Quick question: there any recommendation between the proportion of nodes aggregators and leaves?
I’m not a memsql employee, but as far as I know it really depends on your workload.
It depends on how much “work” the aggregator has to do.
For instance, I tested a heavy workload based on insertion and JSON parsing, I had 2 leaves and my master aggregator was topping 400% cpu.
Once i added another aggregator and split the same workload on two aggregators, I got better performance.
On the other hand, if the query is spiking all leaves, you need to add more leaves, and not aggregators.
Whenever I approach and examine a database or NoSQL such as Elasticsearch, you start with some minimum requirements of units that you need to store and handle a basic workload.
You then tune and add more cpu / ram as needed.
In elasticsearch’s case, it would be what kind of workload you can handle with 1 shard, and then start adding more shards to it.
In this case you have 2 dimensions to play with, leaves and aggregators, and it really matters on your workload.
Hope this helps!
As @zmeidav covered, the best way is to install a cluster and then monitor system performance to gauge what kind of cluster topology and system resources you will need to meet your use case and workload requirement.

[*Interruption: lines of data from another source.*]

/-- A received cell goes on out of the other port one cell later (R411, R412); in its originator it becomes an IDLE cell of
its kind. An origination that waits past a cell already taken sets `EV_WAIT` (R414). -/
def Dev.passCell (d : Dev) (p : Nat) (cls : CellClass) (payload : Nat) (good : Bool) : Dev :=
  let q := 1 - p
  if !d.crosses p || !d.crosses q then d
  else
    let taken := fun (d : Dev) (k : Nat) =>
      (d.raiseIf (d.ev.out.any (fun x => x.1 = q)) RING_STAT.EV_WAIT).sendCell q k (octets 7 payload) !good
    match cls with
    | .idle r => d.fillCell q r (fun d => d.sendIdle q r payload !good)
    | .event r => if good && payload / 2 ^ 46 = d.get RING_ID.INDEX then d.newIdle q r else taken d 0xFB
    | .control own => if own then d.newIdle q false else taken d 0xFD
    | .message own => if own then d.newIdle q false else taken d 0xFE

/-! ### HALT -/

/-- HALT reaches the device over the ring (R443); `symbol` says that a symbol brought it. -/
def Dev.haltRing (d : Dev) (p : Nat) (symbol : Bool) : Dev :=
  let was := d.porter.halt
  let d := d.setBit PORTER_HALT.SRC 0 0 2
  let d := if symbol || !was then d.emit (.haltSym (1 - p)) else d
  if was then d else ({ d with porter := { d.porter with halt := true } }.stopAll).fire 8

/-- A release of HALT is accepted for joint r (R562). -/
def Dev.relAccept (d : Dev) (r : Nat) : Dev :=
  let d := { d with porter := { d.porter with relAt := some r } }.setPair PORTER_REL_LO.REL_LO PORTER_REL_HI.REL_HI 0 0 r
  if d.porter.halt then d.raise PORTER_HALT.REL_PEND else d

/-- The root accepts a release request and publishes its joint (R437, R562, R564). -/
def Dev.relRoot (d : Dev) : Dev :=
  if d.porter.relAt.isSome then d
  else let r := d.time.crs + d.lmin; (d.publish 4 [r]).relAccept r

/-! ### Links -/

/-- The device's claim goes out, on links that stand (R422). -/
def Dev.claimOut (d : Dev) : Dev :=
  if d.get RING_CTRL.ROLE = 2 && (d.linked 0 || d.linked 1) then
    d.publish 9 [d.get RING_ID.INDEX, d.get RING_ID.PRIO, Config.uid % 2 ^ 40]
  else d

/-- A candidate's claim goes out of one port: an unjoined device passes on what it has heard (R422). -/
def Dev.claimOn (p : Nat) (d : Dev) (c : Claim) : Dev :=
  { d with ring := { d.ring with ctl := d.ring.ctl ++ [(p, 9, [c.index, c.prio, c.uid])] } }

/-- The device is UNJOINED again: what it took of a join goes, and an election may begin (R422, R424). -/
def Dev.unjoin (d : Dev) : Dev :=
  let d := d.ringState 1
  { d with ring := { d.ring with
    cands := [], synced := false, asked := false, early := [], earlyEv := [], linkAt := d.time.abs } }.claimOut

/-- A port's link goes (R435, R446, R447): reported, and a member that followed it takes its clock from the other port while the loop was
closed, and else holds its frequency (R436): what the neighbour there counts as its hops then came through this device. `rev`: a reversal
calibration takes the link, which ends no join (R430). -/
def Dev.linkDown (d : Dev) (p : Nat) (rev : Bool) : Dev :=
  let up := d.flag RING_Pp_STAT.UP p
  let loop := d.ring.closed
  let d := (((d.clear RING_Pp_STAT.LINK p).clear RING_Pp_STAT.FWD p).set RING_Pp_STAT.HOPS p 0 511).set RING_Pp_STAT.PEER p 0 1023
  let d := ((d.raise RING_STAT.LINK_CHG).count RING_CNT.LOSSES).fire 6
  let gone := fun (x : Nat × Nat × Nat) => if p = 0 then (x.1, 511, x.2.2) else (x.1, x.2.1, 511)
  let d := ({ d with ring := { d.ring with
    closed := false, close := (0, 0), heard := [], linkAt := d.time.abs, places := d.ring.places.map gone
    cands := if d.ringSt = 1 then d.ring.cands.filter (fun c => c.port ≠ p) else d.ring.cands } }.onMeas p (fun _ => {})).clear RING_STAT.CROSS
  let h := d.get RING_Pp_STAT.HOPS (1 - p)
  if !up then d
  else if loop && d.linked (1 - p) && h ≠ 511 then d.follow (1 - p)
  else
    let d := if h = 511 then d else d.onMeas (1 - p) (fun m => { m with old := some h })
    if d.ringSt = 2 && !rev then (d.noUp 0).unjoin else d.noUp 3

/-- A port's link comes up (R446). -/
def Dev.linkBack (d : Dev) (p : Nat) : Dev :=
  let d : Dev := { d with ring := { d.ring with linkAt := d.time.abs } }
  (((d.raise RING_Pp_STAT.LINK p).raise RING_STAT.LINK_CHG).fire 6).fwdShow

/-- `LINK_LOST` (R446, R448): the ends of the piece begin to exchange counts. -/
def Dev.linkLost (d : Dev) (p : Nat) : Dev :=
  if !d.ringed || !d.linked p then d
  else
    let j := d.joined
    let d := d.linkDown p false
    if j then d.publish 10 [d.get RING_ID.INDEX] else d

/-- Code violations that a port's receiver has seen are counted (R454). -/
def Dev.violations (d : Dev) (p cv : Nat) : Dev := if d.ringed && d.linked p then d.countBy cv RING_Pp_ERR.CV p else d

/-- `LINK_LOST` (R446): `cv` counts the code violations of its last words. -/
def execLinkLost (p : Fin 2) (cv : Nat) (s : State) : Host.Outcome State Fault Refusal :=
  .next (s.withDev ((s.dev.violations p cv).linkLost p))

/-- A reversal calibration of the link begins (R430): the link carries nothing, and its loss is reported (R623). -/
def Dev.calStart (d : Dev) (p : Nat) (named : Bool) : Dev :=
  if !d.linked p then d else ((d.linkDown p true).raise RING_Pp_STAT.REV p).onMeas p (fun m => { m with named := named })

/-- The link at port q of member i is calibrated (R430): both its ends reverse, the named one and the neighbour at its other end, whose
port has the other name (R405); the loop is open meanwhile. -/
def Dev.calLink (d : Dev) (i q : Nat) : Dev :=
  let d : Dev := { d with ring := { d.ring with closed := false } }.clear RING_STAT.CROSS
  if i = d.get RING_ID.INDEX then (if d.linked q then d.calStart q true else if d.isRoot then d else d.publish 17 [i, q])
  else if d.linked (1 - q) && d.get RING_Pp_STAT.PEER (1 - q) = i then d.calStart (1 - q) false
  else d

/-- The root sends out the calibration at the head of its list (R430); its own links that do not stand leave the list. -/
def Dev.calNext (d : Dev) : Dev :=
  let l := d.ring.recals.dropWhile (fun x => x.1 = d.get RING_ID.INDEX && !d.linked x.2)
  let d : Dev := { d with ring := { d.ring with recals := l, asym := d.ring.asym && !l.isEmpty } }
  match l with
  | [] => d
  | x :: _ => (d.calLink x.1 x.2).publish 15 [x.1, x.2]

/-- The root takes a calibration into its list; it never has two links out (R430). -/
def Dev.calAsk (d : Dev) (index p : Nat) : Dev :=
  if d.ring.recals.contains (index, p) then d
  else
    let first := d.ring.recals.isEmpty
    let d := { d with ring := { d.ring with recals := d.ring.recals ++ [(index, p)] } }
    if first then d.calNext else d

/-- The calibration of a link has ended: where it is the one that the root has out, the next follows. -/
def Dev.calDone (d : Dev) (index p : Nat) : Dev :=
  if d.ring.recals.head? = some (index, p) then { d with ring := { d.ring with recals := d.ring.recals.drop 1 } }.calNext else d

/-- The device's links that stand and have had no calibration are reported to the root, which calibrates each once (R430). -/
def Dev.calNew (d : Dev) : Dev :=
  let i := d.get RING_ID.INDEX
  [0, 1].foldl (fun d p =>
    if !d.linked p || (d.measOf p).caled then d
    else if d.isRoot then d.calAsk i p
    else if d.isMember then d.publish 16 [i, p]
    else d) d

/-- The request of a join or of a piece's rejoin goes out once steps 3 to 5 of R425 have been run: the tick count taken, the offset on
the upstream link 0, the links to joined neighbours calibrated (R426, R438, R452). -/
def Dev.joinAsk (d : Dev) : Dev :=
  let st := d.ringSt
  let done := d.upIs.any (fun p => (d.measOf p).known && (d.measOf p).x = 0)
    && [0, 1].all (fun p => !d.linked p || !(d.measOf p).joined || (d.measOf p).caled)
  if !(st = 2 || st = 6) || !d.ring.synced || d.ring.asked || !done then d
  else
    let d : Dev := { d with ring := { d.ring with asked := true } }
    if st = 2 then d.publish 7 [Config.uid % 2 ^ 40]
    else if [0, 1].any (fun p => d.linked p && (d.measOf p).joined && !(d.measOf p).island) then d.publish 18 []
    else d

This does mean actively connecting to each host in your system and monitoring CPU and IO utilization, etc., or installing a system monitoring solution of some sort.
We do offer some guidelines in our documentation that might give you more insight on how to improve your cluster performance and how to structure your cluster topology.
One point to consider, if you need disaster recovery and plan to run in high-availability mode, then you will always need an even number of paired leaves.